As the figure closes in, the crew hears “I am Lieutenant Pim of the ship Resolute”. Rescue. A sledge with a small search expedition soon arrives. The lives of the 32 Investigators have been saved. Men, most carried by sleigh, were transported across the snowy landscape and taken aboard the ice-bound Resolute and its accompanying ship the HMS Intrepid. The HMS Investigator is abandoned. Winter slowly gives way to spring and the Investigators begin to regain their strength back on full rations. Plans are underway to finally leave the Arctic and transit back to England. In September of 1853 the ice was breaking up and the ships set sail for open water. Miles passed and visions of escaping the wretched Arctic grip was palpable. Days later, the crews awoke to a gruesome site. Ice was pressing in on the ships from all sides as far as the eye could see. The ship was put on 2/3 rations which was of no consequence to the Investigators. They had survived so much worse. What was nearly impossible to accept was the reality that they were overwintering in the Arctic yet again – their fourth.

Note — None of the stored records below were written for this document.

-- ==== Sys2Proof/Machine/Req.lean ====
section
/-! DEFINITION. Where addresses and dies lie (R20–R24, R37–R40), and the outstanding requests of the masters (R47, R274, R279). -/

namespace Sys2Proof.Machine

/-! ### The panel (R20, R22, R24) -/

/-- The compute die that an edge die faces; a compute die faces itself (R20, R330). -/
def facingRegion (d : Nat) : Nat :=
  if d < 16 then d else [3, 0, 1, 13, 2, 14, 7, 4, 3, 11, 12, 8, 0, 15, 15, 12].getD (d - 16) 0

/-- The side of its compute die that an edge die lies on: 1 north, 2 east, 3 south, 4 west. -/
def edgeSide (d : Nat) : Nat := [2, 4, 1, 3, 1, 3, 2, 4, 1, 2, 3, 4, 1, 3, 2, 4].getD (d - 16) 0

/-- The input of a stacked channel of region r that a request from die d arrives at: 0 the region port, else the side of the Ixmel port at
the end of the row-first path (R24, R275). -/
def arrivalInput (d r : Nat) : Nat :=
  let e := facingRegion d
  if e = r then (if d < 16 then 0 else edgeSide d)
  else if e / 4 < r / 4 then 1 else if r / 4 < e / 4 then 3 else if e % 4 < r % 4 then 4 else 2

/-- What a DPA names (R37). -/
inductive DpaKind where
  | stacked (r : Nat)
  | capacity (p : Nat)
  | scratchpad (c : Nat)
  | csr
  | unbacked
deriving DecidableEq, Repr

/-- What a DPA names by the map alone (R37–R40). -/
def dpaKind (a : Nat) : DpaKind :=
  if a < 0x8000000000 then .stacked (a / 2 ^ 35)
  else if 0x20000000000 ≤ a ∧ a < 0x40000000000 then .capacity ((a - 0x20000000000) / 2 ^ 37)
  else if 0x100000000000 ≤ a ∧ a < 0x100100000000 then .scratchpad (globalSlot ((a - 0x100000000000) / 2 ^ 24))
  else if isCsr a then .csr
  else .unbacked

/-- Is capacity port p marked failed? -/
def Work.capFailed (w : Work) (p : Nat) : Bool := decide (bits (w.fld (Reg.CAP_STATUS (p / 4)) Fld.CAP_STATUS_FAILED) (p % 4) 1 = 1)

/-- Is the memory at offset `a` of capacity port p backed (R39, R310, R327)? -/
def Work.capBacked (w : Work) (p a : Nat) : Bool :=
  decide (SMap.get 0 w.hw.capMode (p / 4) ≠ 0) &&
    decide (a < w.fld (Reg.CAP_PORT_INFO (p / 4) (p % 4)) Fld.CAP_PORT_INFO_USABLE * 2 ^ 29)

/-- What a DPA names now: ranges of disabled regions and of unpopulated or disabled ports are unbacked (R39, R299, R310). -/
def Work.target (w : Work) (a : Nat) : DpaKind :=
  match dpaKind a with
  | .stacked r => if w.regionDisabled r then .unbacked else .stacked r
  | .capacity p =>
    if decide (SMap.get 0 w.hw.capMode (p / 4) ≠ 0) && w.capFailed p then .capacity p
    else if w.capBacked p ((a - 0x20000000000) % 2 ^ 37) then .capacity p else .unbacked
  | k => k

/-! ### Requests -/

/-- A request by its number. -/
def Work.req? (w : Work) (i : Nat) : Option Req := SMap.find? w.hw.reqs i

/-- Store a request. -/
def Work.setReq (w : Work) (i : Nat) (r : Req) : Work := { w with hw := { w.hw with reqs := SMap.put w.hw.reqs i r } }

/-- Remove a request. -/
def Work.dropReq (w : Work) (i : Nat) : Work := { w with hw := { w.hw with reqs := SMap.del w.hw.reqs i } }

/-- Change a request, if it is still outstanding. -/
def Work.updReq (w : Work) (i : Nat) (f : Req → Req) : Work :=
  match w.req? i with
  | some r => w.setReq i (f r)
  | none => w

/-- The die of a request's master. -/
def ReqFrom.die : ReqFrom → Nat
  | .ctl c => coreRegion c
  | .str c _ => coreRegion c
  | .syn c => coreRegion c
  | .host p _ => 28 + p
  | .link d _ _ _ _ _ => 16 + d
  | .unit d _ => d

/-- Place in the turn of R276: by global core number, then CTL, STA, STB, SYN. -/
def ReqFrom.turn : ReqFrom → Nat
  | .ctl c => 8 * coreSlot c
  | .str c s => 8 * coreSlot c + 1 + s
  | .syn c => 8 * coreSlot c + 3
  | .host p _ => 200 + p
  | .link d _ _ _ _ _ => 210 + d
  | .unit d u => 220 + 16 * d + u

/-- Operations of region r's pool in use: the outstanding requests of its own masters and its orphans (R279, R544). -/
def Work.poolUsed (w : Work) (r : Nat) : Nat :=
  (w.hw.reqs.filter fun e => e.2.src.core?.isSome && decide (e.2.src.die = r) && decide (e.2.bad ≠ .timeout)).length +
    (w.hw.orphans.filter fun e => decide (e.2.src.die = r)).length

/-- Refresh MEM_POOL_STAT.HIGH. -/
def Work.poolHigh (w : Work) (r : Nat) : Work :=
  let a := Reg.MEM_POOL_STAT r
  w.setFld a Fld.MEM_POOL_STAT_HIGH (max (w.fld a Fld.MEM_POOL_STAT_HIGH) (w.poolUsed r))

/-- Add a request, and its number. -/
def Work.addReq (w : Work) (q : Req) : Nat × Work :=
  let n := w.hw.nextReq
  let w := { w with hw := { w.hw with nextReq := n + 1, reqs := SMap.put w.hw.reqs n q } }
  (n, match q.src.core? with | some c => w.poolHigh (coreRegion c) | none => w)

/-- A request as a master makes it, before translation. -/
def Req.make (src : ReqFrom) (op : ReqOp) (ctx : Option Nat) (node addr now tag gen : Nat) : Req where
  src := src
  op := op
  ctx := ctx
  node := node
  addr := addr
  isDpa := false
  dpa := 0
  stage := .translate
  at_ := now
  tag := tag
  rep := 0
  off := 0
  gen := gen
  data := []
  value := 0
  bad := .ok

/-- Is a request a write? -/
def ReqOp.isWrite : ReqOp → Bool
  | .write _ => true
  | .read _ => false
  | .sync k _ _ => match k with | .atomic _ => true | _ => false

/-- Bytes a request covers. -/
def ReqOp.len : ReqOp → Nat
  | .read n => n
  | .write d => d.length
  | .sync _ _ _ => 8

/-- PGE_FAULT_INFO.MASTER of a request (R359). -/
def ReqFrom.pgeMaster : ReqFrom → Nat
  | .ctl _ => 0 | .str _ s => 1 + s | .syn _ => 3 | .link _ _ _ _ _ _ => 4 | .host _ _ => 5
  | .unit _ u => if u = 13 then 9 else if u = 8 then 10 else if u = 16 then 7 else 4

/-- STATUS of a RESP or ACK (R439). -/
def ReqBad.status : ReqBad → Nat
  | .ok => 0 | .poison _ => 1 | .xlate kind _ => 2 + min kind 2 | .nopath => 5 | .timeout => 5 | .nonsync => 0

/-- What a STATUS says to the requester; FENCED ends a request as NOPATH does (R255, R464). -/
def badOfStatus (s : Nat) : ReqBad :=
  match s with
  | 0 => .ok | 1 => .poison 0 | 2 => .xlate 0 0 | 3 => .xlate 1 0 | 4 => .xlate 2 0 | _ => .nopath

/-- The RESP or ACK to a request of another chip, sent by the link die that received it (R438). -/
def Work.answerRemote (w : Work) (q : Req) (die node tag vc core master : Nat) (bad : ReqBad) : Work :=
  let ptype := match q.op with | .read _ => 1 | .write _ => 2 | .sync _ _ _ => 3
  let req : Pkt := { Pkt.blank ptype vc w.selfNode node with gen := q.gen, ctx := q.ctx, core := core, master := master, tag := tag }
  let data := match q.op with
    | .read n => if bad = .ok then (List.range n).map (fun i => SMap.get 0 q.data i) else []
    | .write _ => []
    | .sync _ _ _ => if bad.status = 0 then leBytes 8 q.value.toNat else []
  w.injectAnswer (16 + die) req bad.status data

/-- The completion of a host's read (R618, R620): EP marks a poisoned response, Completer Abort a request that timed out. A write is posted. -/
def Work.answerHost (w : Work) (q : Req) (port tag : Nat) (bad : ReqBad) : Work :=
  match q.op with
  | .read n =>
    let data := if bad = .timeout then [] else (List.range n).map fun i => SMap.get 0 q.data i
    let poisoned := match bad with | .poison _ => true | _ => false
    { (w.bumpErr (Reg.HUB_TX_BYTES port) data.length) with
      hw := { w.hw with completions := SMap.put w.hw.completions (1024 * port + tag % 1024) ⟨decide (bad = .timeout), poisoned, data⟩ } }
  | _ => w

/-- Answer a request: a request of another chip by a packet, a host's by a completion, a unit's own sync write by forgetting it. -/
def Work.answer (w : Work) (i : Nat) (bad : ReqBad) : Work :=
  match w.req? i with
  | some q =>
    let bad := if q.bad = .ok then bad else q.bad
    match q.src with
    | .unit _ u => if u = 16 then w.setReq i { q with stage := .replied, bad := bad } else w.dropReq i
    | .host port tag => (w.dropReq i).answerHost q port tag bad
    | .link die node tag vc core master => (w.dropReq i).answerRemote q die node tag vc core master bad
    | _ => w.setReq i { q with stage := .replied, bad := bad }
  | none => w

/-- The packet of a request to another chip (R437, R474): the channel of its master, its number as the tag. -/
def Work.reqPkt (w : Work) (i : Nat) (q : Req) : Pkt :=
  let sync := match q.op with | .sync _ _ _ => true | _ => false
  let vc := if sync then 1 else match q.src with | .unit _ _ => 6 | _ => 4
  let ptype := match q.op with | .read _ => 1 | .write _ => 2 | .sync _ _ _ => 3
  let op := match q.op with | .sync (.atomic k) _ _ => k | _ => 0
  { Pkt.blank ptype vc q.node w.selfNode with
    gen := q.gen, ctx := q.ctx, core := match q.src.core? with | some c => coreGlobal c | none => 0
    master := q.src.pgeMaster, tag := i % 65536, w4 := q.addr % 2 ^ 32, w5 := bits q.addr 32 16 + op * 2 ^ 16
    w6 := match q.op with | .read n => n | _ => 0
    data := match q.op with
      | .read _ => []
      | .write d => d.map fun b => b.getD 0
      | .sync _ o p => leBytes 8 o.toNat ++ leBytes 8 p.toNat }

/-- Hand a request for another chip to the routing unit; one that cannot be sent on is answered at once (R464). -/
def Work.launch (w : Work) (i : Nat) : Work :=
  match w.req? i with
  | some q =>
    let r := (w.setReq i { q with stage := .remote true }).place none q.src.die (w.reqPkt i q)
    match r.2 with
    | .refused s => r.1.answer i (badOfStatus s)
    | _ => r.1
  | none => w

/-- A byte of read data. -/
def Req.byte (q : Req) (i : Nat) : Byte := SMap.get 0 q.data i

/-- The little-endian number of the first `n` bytes read. -/
def Req.number (q : Req) (n : Nat) : Nat := leNat ((List.range n).map q.byte)

/-- The level of a fault found by a master: cells belong to the block level, link and host units to the chip level. -/
def ReqFrom.level : ReqFrom → Nat
  | .ctl _ => 1 | .str _ _ => 1 | .syn _ => 1 | _ => 3

/-- UNIT code of a master (R557). -/
def ReqFrom.unitCode : ReqFrom → Nat
  | .ctl _ => 0 | .str _ s => 3 + s | .syn _ => 5 | .host _ _ => 12 | .link _ _ _ _ _ _ => 9 | .unit _ u => u

/-- A lasting fault of a request, as its master records it (R529, R532). -/
def Work.reqFault (w : Work) (q : Req) (kind detail : Nat) : Work :=
  w.fault { kind := kind, level := q.src.level, lasting := true, ctx := q.ctx, die := q.src.die, unit := q.src.unitCode,
            core := match q.src.core? with | some c => coreGlobal c | none => 0, gen := q.gen, tag := q.tag,
            addr := some (if q.isDpa then (q.dpa, false) else (q.addr % 2 ^ 48, true)), detail := detail }

/-- The fault kind of a failed request. -/
def ReqBad.kind : ReqBad → Nat
  | .ok => 0 | .xlate _ _ => 0x02 | .poison _ => 0x03 | .nopath => 0x04 | .timeout => 0x05 | .nonsync => 0x0B

end Sys2Proof.Machine
end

In that fourth and final winter two more of Investigators crew would die of effects from starvation and scurvy. The crew would be forced to abandon ship one more time, this time from their savior, the Resolute which was hopeless trapped in the ice, to the North Star some 200 miles over the ice to the East. On August 26, 1854 the sails of the North Star are unfurled and the ship was underway toward England in the open sea. Four years after entering the Arctic in search of the lost Franklin expedition, 30 of the original 33 Investigators are finally free.
Wow, that is a very compelling tale. I can't even imagine such an adventure and to survive all that, wow. People must have been more hearty back in the day!